What Is the Smith Chart?
The Smith chart is a polar plot of the complex reflection coefficient Γ = |Γ|∠θ, with overlaid coordinate grids that correspond to constant normalized resistance (r = R/Z₀) and constant normalized reactance (x = X/Z₀). Because every passive impedance maps to a unique point inside the unit circle, the chart lets engineers visualize impedance, design matching networks, and read frequency sweeps at a glance — without complex arithmetic.
Key Regions of the Smith Chart
| Location | Γ | Impedance | Meaning |
|---|---|---|---|
| Center | 0 | Z₀ = 50 Ω | Perfect match |
| Right edge | +1 | Open circuit (∞ Ω) | Total reflection, phase 0° |
| Left edge | −1 | Short circuit (0 Ω) | Total reflection, phase 180° |
| Upper hemisphere | Im(Γ) > 0 | Inductive (X > 0) | Above center line |
| Lower hemisphere | Im(Γ) < 0 | Capacitive (X < 0) | Below center line |
| Outer circle (unit circle) | |Γ|=1 | Pure reactance (R=0) | Lossless reactive |
Reading Impedance from the Smith Chart
1. Plot the normalized impedance: z = Z/Z₀ = r + jx 2. Find the intersection of the constant-r circle and constant-x arc 3. Denormalize: Z = z × Z₀ (e.g., z = 0.3 − j0.5 → Z = 15 − j25 Ω @ Z₀=50Ω) Or conversely, from a measured Γ = |Γ|∠θ: Z = Z₀ · (1 + Γ) / (1 − Γ)

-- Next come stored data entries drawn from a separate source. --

-- ==== Sys2Proof/Machine/Aead.lean ====
section
/-! DEFINITION. What the AEAD units share (42_gcm.md R129 to R132, 45_ccm_gxm_mur.md): the checks of SEAL and
OPEN after their sequence and nonce checks, and the parts of an OPEN input. -/

namespace Sys2Proof.Machine

/-- The plaintext length of an OPEN input, s − t (R130); made only after the check s >= t. -/
def State.bodyLen (s : State) : Nat := s.len .src - s.tagLen

/-- The ciphertext of an OPEN input (R130). -/
def State.sealedBody (s : State) : Bytes := s.fetch .src s.bodyLen

/-- The received tag of an OPEN input, read at SRC_ADDR + n (R130, 47_arithmetic_and_access_laws.md R236). -/
def State.sealedTag (s : State) : Bytes := s.mem.readBytes (s.addr .src + s.bodyLen) s.tagLen

/-- Capacity, address range and overlap checks of a SEAL (R129): the dst window includes the tag. `extra` are
the other regions the command reads. -/
def sealChecks (s : State) (extra : List Region) : List Check :=
  [s.capCheck (s.len .src + s.tagLen),
   s.busCheck (extra ++ [s.whole .aad, s.whole .src, s.region .dst (s.len .src + s.tagLen)]),
   s.overlapCheck (s.len .src + s.tagLen) (s.len .src)]

/-- `if s < t: raise E_AUTH` of an OPEN: class R, nothing written (R130). -/
def shortInputCheck (s : State) : Check := failIf (s.len .src < s.tagLen) .auth

/-- Capacity, address range and overlap checks of an OPEN (R130): both windows are the plaintext length. -/
def openChecks (s : State) (extra : List Region) : List Check :=
  [s.capCheck s.bodyLen,
   s.busCheck (extra ++ [s.whole .aad, s.whole .src, s.region .dst s.bodyLen]),
   s.overlapCheck s.bodyLen s.bodyLen]

/-- `if reg[IV_LEN] ≠ NONCELEN_L: raise E_NONCE_LEN` (R129). -/
def nonceCheck (s : State) : Check := failIf (s.len .iv ≠ s.nonceLenL.toNat) .nonceLen

end Sys2Proof.Machine
end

Matching Network Paths on the Smith Chart
| Element Added | Movement on Chart |
|---|---|
| Series inductor (+jωL) | Clockwise along constant-r circle |
| Series capacitor (−j/ωC) | Counter-clockwise along constant-r circle |
| Shunt inductor (+jωL admittance path) | On admittance chart: clockwise on constant-g circle |
| Shunt capacitor | Counter-clockwise on constant-g circle (admittance view) |
| Series transmission line (length l) | Clockwise along constant-|Γ| circle (rotation) |
Smith Chart for S-Parameter Data
When you load a .s2p file and plot S11 on the Smith chart, the frequency sweep traces a curve from the low-frequency end (typically near the outer circle, capacitive region for small chip antennas, or inductive for small coils) toward some target. Your goal is to bring this curve to the chart center at the frequency of interest — that is the role of the matching network.
Q-Circles on the Smith Chart
Q-circles are arcs of constant Q = |X|/R drawn on the Smith chart. They pass through the short-circuit and open-circuit points. Components with higher Q produce less loss in a matching network. Designs constrained inside a low-Q region (|Q| < 2) tend to be broadband; high-Q matches are narrow-band but can achieve very large impedance ratios.